Retail diesel benchmark price resumes downward momentum
After 1 increase, latest weekly price picks up earlier trend of declines. The post Retail diesel benchmark price resumes downward momentum appeared first on FreightWaves.

Retail diesel prices declined last week, according to the benchmark number published by the federal government, picking up on a downward trend that had taken a break the prior week.
The Department of Energy/Energy Information Administration average weekly retail diesel price fell 4.9 cents a gallon to $3.487, a drop of 4.9 cents.
It follows a 6 cents per gallon increase for the weekly price posted a week ago. With the latest decline, it resumes a downward trend that had seen the benchmark used for most fuel surcharges fall five consecutive weeks.
From a recent high of $3.715 a gallon on Jan. 20, the price is now down 22.8 cents.
Ultra low sulfur diesel on the CME has dropped sharply the past two weeks. On May 14, it settled at $2.2061 a gallon. The settlement Tuesday was $2.0794, a decline of 12.67 cents. Oil markets rebounded Wednesday, with ULSD settling at $2.0881 a gallon.
That fall between May 14 and Tuesday was 5.7%. But Brent crude, the world benchmark, declined only 3% during that time.

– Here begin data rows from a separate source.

-- ==== Sys2Proof/Laws/Memory.lean ====
section
/-! SUPPORT. Sparse arrays: reading after a write, and that every memory operation keeps the canonical form. -/

namespace Sys2Proof.Machine

set_option Elab.async false

theorem Memory.read_erase_same (m : Memory) (k : Nat) : (m.erase k).read k = Config.unlistedByte := by
  induction m with
  | nil => rfl
  | cons e m ih =>
    obtain ⟨j, b⟩ := e
    by_cases h : j = k
    · simp [Memory.erase, h, ih]
    · simp [Memory.erase, Memory.read, h, ih]

theorem Memory.read_erase_other (m : Memory) {k j : Nat} (h : j ≠ k) : (m.erase k).read j = m.read j := by
  induction m with
  | nil => rfl
  | cons e m ih =>
    obtain ⟨i, b⟩ := e
    by_cases hi : i = k
    · subst hi
      simp [Memory.erase, Memory.read, ih, Ne.symm h]
    · simp [Memory.erase, Memory.read, hi, ih]

theorem Memory.read_insert_other (m : Memory) {k j : Nat} (v : Byte) (h : j ≠ k) :
    (m.insert k v).read j = m.read j := by
  induction m with
  | nil => simp [Memory.insert, Memory.read, Ne.symm h]
  | cons e m ih =>
    obtain ⟨i, b⟩ := e
    by_cases hi : k < i
    · simp [Memory.insert, Memory.read, hi, Ne.symm h]
    · simp [Memory.insert, Memory.read, hi, ih]

theorem Memory.read_insert_erase_same (m : Memory) (k : Nat) (v : Byte) :
    ((m.erase k).insert k v).read k = v := by
  induction m with
  | nil => simp [Memory.erase, Memory.insert, Memory.read]
  | cons e m ih =>
    obtain ⟨i, b⟩ := e
    by_cases hi : i = k
    · simp [Memory.erase, hi, ih]
    · by_cases hk : k < i <;> simp [Memory.erase, Memory.insert, Memory.read, hi, hk, ih]

/-- A read after a write to the same cell gives the byte written. -/
@[simp] theorem Memory.read_write_same (m : Memory) (k : Nat) (v : Byte) : (m.write k v).read k = v := by
  unfold Memory.write
  split
  · rename_i h; rw [Memory.read_erase_same, h]
  · exact Memory.read_insert_erase_same m k v

/-- A write leaves every other cell alone. -/
theorem Memory.read_write_other (m : Memory) {k j : Nat} (v : Byte) (h : j ≠ k) :
    (m.write k v).read j = m.read j := by
  unfold Memory.write
  split
  · exact Memory.read_erase_other m h
  · rw [Memory.read_insert_other _ v h, Memory.read_erase_other m h]

theorem Memory.read_write (m : Memory) (k j : Nat) (v : Byte) :
    (m.write k v).read j = if j = k then v else m.read j := by
  split
  · rename_i h; subst h; exact Memory.read_write_same m j v
  · rename_i h; exact Memory.read_write_other m v h

theorem Memory.wfFrom_mono {size lo lo' : Nat} {m : Memory} (h : lo ≤ lo') (hw : Memory.wfFrom size lo' m = true) :
    Memory.wfFrom size lo m = true := by
  cases m with
  | nil => rfl
  | cons e m =>
    obtain ⟨j, b⟩ := e
    simp only [Memory.wfFrom, Bool.and_eq_true, decide_eq_true_eq] at hw ⊢
    exact ⟨⟨⟨by omega, hw.1.1.2⟩, hw.1.2⟩, hw.2⟩

theorem Memory.wfFrom_erase {size lo : Nat} {m : Memory} (k : Nat) (h : Memory.wfFrom size lo m = true) :
    Memory.wfFrom size lo (m.erase k) = true := by
  induction m generalizing lo with
  | nil => rfl
  | cons e m ih =>
    obtain ⟨j, b⟩ := e
    simp only [Memory.wfFrom, Bool.and_eq_true, decide_eq_true_eq] at h
    by_cases hj : j = k
    · simpa [Memory.erase, hj] using ih (Memory.wfFrom_mono (by omega) h.2)
    · simpa [Memory.erase, hj, Memory.wfFrom, h.1.1.1, h.1.1.2, h.1.2] using ih h.2

theorem Memory.wfFrom_insert {size lo k : Nat} {m : Memory} {v : Byte} (hlo : lo ≤ k) (hk : k < size)
    (hv : v ≠ Config.unlistedByte) (h : Memory.wfFrom size lo m = true) :
    Memory.wfFrom size lo ((m.erase k).insert k v) = true := by
  induction m generalizing lo with
  | nil => simp [Memory.erase, Memory.insert, Memory.wfFrom, hlo, hk, hv]
  | cons e m ih =>
    obtain ⟨j, b⟩ := e
    simp only [Memory.wfFrom, Bool.and_eq_true, decide_eq_true_eq] at h
    by_cases hj : j = k
    · simpa [Memory.erase, hj] using ih hlo (Memory.wfFrom_mono (by omega) h.2)
    · by_cases hkj : k < j
      · have := Memory.wfFrom_erase k h.2
        simp [Memory.erase, Memory.insert, Memory.wfFrom, hj, hkj, hlo, hk, hv, h.1.1.2, h.1.2, this]
      · have := ih (lo := j + 1) (by omega) h.2
        simp [Memory.erase, Memory.insert, Memory.wfFrom, hj, hkj, h.1.1.1, h.1.1.2, h.1.2, this]

/-- A write inside the array keeps the canonical form. -/
theorem Memory.wf_write {size k : Nat} {m : Memory} (v : Byte) (hk : k < size) (h : m.wf size = true) :
    (m.write k v).wf size = true := by
  unfold Memory.write
  split
  · exact Memory.wfFrom_erase k h
  · rename_i hv; exact Memory.wfFrom_insert (Nat.zero_le k) hk hv h

@[simp] theorem Memory.wf_nil (size : Nat) : Memory.wf size [] = true := rfl

theorem Memory.wfFrom_ofBytesFrom {size k : Nat} {bs : List Byte} (h : k + bs.length ≤ size) :
    Memory.wfFrom size k (Memory.ofBytesFrom k bs) = true := by
  induction bs generalizing k with
  | nil => rfl
  | cons b bs ih =>
    simp only [List.length_cons] at h
    have hr := ih (k := k + 1) (by omega)
    unfold Memory.ofBytesFrom
    split
    · exact Memory.wfFrom_mono (Nat.le_succ k) hr
    · rename_i hb
      simp [Memory.wfFrom, hb, hr]
      omega

/-- A list of at most `size` bytes makes an array in canonical form. -/
theorem Memory.wf_ofBytes {size : Nat} {bs : List Byte} (h : bs.length ≤ size) :
    (Memory.ofBytes bs).wf size = true :=
  Memory.wfFrom_ofBytesFrom (by omega)

theorem Memory.read_ofBytesFrom_below {k j : Nat} {bs : List Byte} (h : j < k) :
    (Memory.ofBytesFrom k bs).read j = Config.unlistedByte := by
  induction bs generalizing k with
  | nil => rfl
  | cons b bs ih =>
    unfold Memory.ofBytesFrom
    split
    · exact ih (by omega)
    · simp [Memory.read, show k ≠ j by omega, ih (show j < k + 1 by omega)]

theorem Memory.read_ofBytesFrom (bs : List Byte) (k j : Nat) :
    (Memory.ofBytesFrom k bs).read (k + j) = bs.getD j Config.unlistedByte := by
  induction bs generalizing k j with
  | nil => simp [Memory.ofBytesFrom, Memory.read]
  | cons b bs ih =>
    cases j with
    | zero =>
      unfold Memory.ofBytesFrom
      split
      · rename_i hb; simp [hb, Memory.read_ofBytesFrom_below]
      · simp [Memory.read]
    | succ j =>
      have := ih (k + 1) j
      unfold Memory.ofBytesFrom
      split
      · simpa [Nat.add_comm, Nat.add_left_comm, Nat.add_assoc] using this
      · simp only [Memory.read, show k ≠ k + (j + 1) by omega, if_false]
        simpa [Nat.add_comm, Nat.add_left_comm, Nat.add_assoc] using this

/-- The array of a list of bytes reads as the list. -/
theorem Memory.read_ofBytes (bs : List Byte) (j : Nat) :
    (Memory.ofBytes bs).read j = bs.getD j Config.unlistedByte := by
  have := Memory.read_ofBytesFrom bs 0 j
  simpa [Memory.ofBytes] using this

end Sys2Proof.Machine
end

In his weekly commentary, energy economist Philip Verleger, who has always viewed diesel as a leading indicator of not just oil markets but of economic activity, says data coming out of the diesel market is pointing toward a slowdown in economic activity.
Under a headline that referred to data on distillate consumption – diesel is a distillate and makes up about 90% of the EIA data under distillate – Verleger writes that the numbers are the “canary in the coal mine.”

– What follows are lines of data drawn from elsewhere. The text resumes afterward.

-- ==== Sys2Proof/Laws/RunLoop.lean ====
section
/-! SUPPORT. Runs without a bound (R433): more iterations change no end that was found, so an end, and what a host
operation returns, is one; and host operations compose. -/

namespace Sys2Proof.Machine

/-- What a step answers (R38): the recorded fault, or with none recorded a next state. No step refuses. -/
theorem step_answers (s : State) : (∃ f, s.fault = some f ∧ step s = .fault f) ∨ (s.fault = none ∧ ∃ t, step s = .next t) := by
  unfold step
  cases s.fault with
  | some f => exact .inl ⟨f, rfl, rfl⟩
  | none => exact .inr ⟨rfl, exec_answers_next _ _⟩

/-- How the step of an iteration ends a run (R433): at a recorded fault, or at BRK. -/
theorem stepOfIteration_ended {s t : State} {e : RunEnd} (h : stepOfIteration s = .ended e t) :
    (∃ f, e = .faulted f ∧ t.fault = some f) ∨ (e = .stopped ∧ t.stopped = true ∧ t.fault = none) := by
  unfold stepOfIteration at h
  obtain ⟨f, hf, hs⟩ | ⟨-, u, hs⟩ := step_answers s
  · simp only [hs, RunState.ended.injEq] at h
    obtain ⟨rfl, rfl⟩ := h
    exact .inl ⟨f, rfl, hf⟩
  · simp only [hs] at h
    cases hu : u.fault with
    | some f =>
      simp only [hu, RunState.ended.injEq] at h
      obtain ⟨rfl, rfl⟩ := h
      exact .inl ⟨f, rfl, hu⟩
    | none =>
      simp only [hu] at h
      split at h
      · simp only [RunState.ended.injEq] at h
        obtain ⟨rfl, rfl⟩ := h
        exact .inr ⟨rfl, ‹_›, hu⟩
      · cases h

/-- An iteration of `load_and_run`'s run, with no fault recorded (R434). -/
theorem iteration_quiet {s : State} (h : s.fault = none) :
    iteration quiet s = stepOfIteration (pollAndDeliver s) := by
  simp [iteration, h, quiet]

/-- Nothing is run in no iterations. -/
@[simp] theorem runFor_zero (f : State → State × Bool) (s : State) : runFor f 0 s = .running s := rfl

/-- One iteration more, where the first goes on. -/
theorem runFor_succ_running {f : State → State × Bool} {s t : State} (n : Nat) (h : iteration f s = .running t) :
    runFor f (n + 1) s = runFor f n t := by
  rw [runFor, h]

/-- An end in the first iteration is the end. -/
theorem runFor_succ_ended {f : State → State × Bool} {s t : State} {e : RunEnd} (n : Nat)
    (h : iteration f s = .ended e t) : runFor f (n + 1) s = .ended e t := by
  rw [runFor, h]

/-- A run that has ended stays ended, as it ended. -/
theorem runFor_ended_of_le {f : State → State × Bool} {e : RunEnd} {t : State} :
    ∀ {n m : Nat} {s : State}, n ≤ m → runFor f n s = .ended e t → runFor f m s = .ended e t := by
  intro n
  induction n with
  | zero => intro m s _ h; simp at h
  | succ n ih =>
    intro m s hm h
    obtain ⟨m, rfl⟩ : ∃ k, m = k + 1 := ⟨m - 1, by omega⟩
    cases hi : iteration f s with
    | running u =>
      rw [runFor_succ_running _ hi] at h ⊢
      exact ih (by omega) h
    | ended e' u =>
      rw [runFor_succ_ended _ hi] at h ⊢
      exact h

/-- A run has at most one end. -/
theorem RunEnds.unique {f : State → State × Bool} {s t t' : State} {e e' : RunEnd} (h : RunEnds f s e t)
    (h' : RunEnds f s e' t') : e = e' ∧ t = t' := by
  obtain ⟨n, hn⟩ := h
  obtain ⟨m, hm⟩ := h'
  have a := runFor_ended_of_le (Nat.le_max_left n m) hn
  have b := runFor_ended_of_le (Nat.le_max_right n m) hm
  simpa using a.symm.trans b

variable {r : Config.PReset}

/-- `load_and_run` returns a state exactly where its program fits and its run has ended there. -/
theorem loadAndRunReturn_next {bytes : List Byte} {n : Nat} {s t : State} :
    loadAndRunReturn r bytes n s = some (.next t) ↔
      ∃ u e, loadProgram bytes s = .next u ∧ runFor quiet n (resetCpu r u) = .ended e t := by
  unfold loadAndRunReturn loadAndRun
  cases loadProgram bytes s with
  | next u => cases hr : runFor quiet n (resetCpu r u) <;> simp [hr]
  | fault f => simp
  | refused e => simp

/-- What `load_and_run` has returned, it has returned in any more iterations. -/
theorem loadAndRunReturn_of_le {bytes : List Byte} {n m : Nat} {s : State} {o : Host.Outcome State Fault Refusal}
    (hm : n ≤ m) (h : loadAndRunReturn r bytes n s = some o) : loadAndRunReturn r bytes m s = some o := by
  unfold loadAndRunReturn loadAndRun at h ⊢
  cases hl : loadProgram bytes s with
  | next u =>
    simp only [hl] at h ⊢
    cases hr : runFor quiet n (resetCpu r u) with
    | running v => simp [hr] at h
    | ended e v => rw [runFor_ended_of_le hm hr]; simpa [hr] using h
  | fault f => simpa [hl] using h
  | refused e => simpa [hl] using h

/-- What an operation has returned, it has returned in any more iterations. -/
theorem HostOp.apply_of_le {op : HostOp} {n m : Nat} {s : State} {o : Host.Outcome State Fault Refusal}
    (hm : n ≤ m) (h : op.apply r n s = some o) : op.apply r m s = some o := by
  cases op with
  | loadAndRun bytes => exact loadAndRunReturn_of_le hm h
  | _ => exact h

/-- A host operation returns at most one outcome. -/
theorem HostOp.Returns.unique {op : HostOp} {s : State} {o o' : Host.Outcome State Fault Refusal}
    (h : op.Returns r s o) (h' : op.Returns r s o') : o = o' := by
  obtain ⟨n, hn⟩ := h
  obtain ⟨m, hm⟩ := h'
  have a := HostOp.apply_of_le (Nat.le_max_left n m) hn
  have b := HostOp.apply_of_le (Nat.le_max_right n m) hm
  exact Option.some.inj (a.symm.trans b)

/-- The operations before and after a state. -/
theorem runHostOps_append {n : Nat} {s t : State} {ops ops' : List HostOp} (h : runHostOps r n ops s = some t) :
    runHostOps r n (ops ++ ops') s = runHostOps r n ops' t := by
  induction ops generalizing s with
  | nil => simp only [runHostOps, Option.some.injEq] at h; rw [h]; rfl
  | cons op ops ih =>
    cases ho : op.apply r n s with
    | none => simp [runHostOps, ho] at h
    | some o =>
      simp only [runHostOps, ho, List.cons_append] at h ⊢
      exact ih h

/-- Operations that have all returned have in any more iterations. -/
theorem runHostOps_of_le {n m : Nat} {s t : State} {ops : List HostOp} (hm : n ≤ m)
    (h : runHostOps r n ops s = some t) : runHostOps r m ops s = some t := by
  induction ops generalizing s with
  | nil => exact h
  | cons op ops ih =>
    cases ho : op.apply r n s with
    | none => simp [runHostOps, ho] at h
    | some o =>
      simp only [runHostOps, ho, HostOp.apply_of_le hm ho] at h ⊢
      exact ih h

/-- No operation leads nowhere. -/
theorem HostReaches.refl (s : State) : HostReaches r s s := ⟨0, [], rfl⟩

/-- An operation that returns is a step of the way. -/
theorem HostReaches.of_returns {op : HostOp} {s : State} {o : Host.Outcome State Fault Refusal}
    (h : op.Returns r s o) : HostReaches r s (stateAfter s o) := by
  obtain ⟨n, hn⟩ := h
  exact ⟨n, [op], by simp [runHostOps, hn]⟩

/-- Operations compose. -/
theorem HostReaches.trans {s t u : State} (h : HostReaches r s t) (h' : HostReaches r t u) : HostReaches r s u := by
  obtain ⟨n, ops, hn⟩ := h
  obtain ⟨m, ops', hm⟩ := h'
  refine ⟨max n m, ops ++ ops', ?_⟩
  rw [runHostOps_append (runHostOps_of_le (Nat.le_max_left n m) hn)]
  exact runHostOps_of_le (Nat.le_max_right n m) hm

/-- The callback of `load_and_run` is one the spec allows. -/
theorem quiet_allowed : CallbackAllowed r quiet := fun s => HostReaches.refl s

end Sys2Proof.Machine
end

He said weekly data on U.S. distillate consumption through the week ending May 16 showed a 600,000-barrel-per-day decline from a mid-February peak, which he says is extremely large by historical standards.
Verleger found a similar, disquieting decline: the period between August and November 2008, as the Great Recession was tightening its grip on the U.S.
He said some of the decline could be because earlier numbers were skewed by imports being pulled forward due to avoidance of potential tariffs. But it is not just that, according to Verleger. It also reflects “the ongoing reduction in investment activity that is not yet reflected in forecasts.”
Citing the 2008 data, Verleger said, “the drop in distillate use corresponded to the decline in real GDP.”
“Thus, we suspect the current drop in use, particularly since the beginning of March, warns of a slowdown in investment that will be reported later in 2025 and in 2026,” he wrote in the report. “This decrease will also feed back into the GDP calculations.”
Oil markets in recent weeks have been reacting not just to macroeconomic concerns driven by tariff uncertainty. They also are moving lower on the determination by OPEC+ to unwind its organization’s production cutbacks, with more than 400,000 barrels per day scheduled to come back online in June.
Additionally, OPEC+ ministers are scheduled to meet virtually this weekend and affirm another increase of that magnitude to go into effect in July.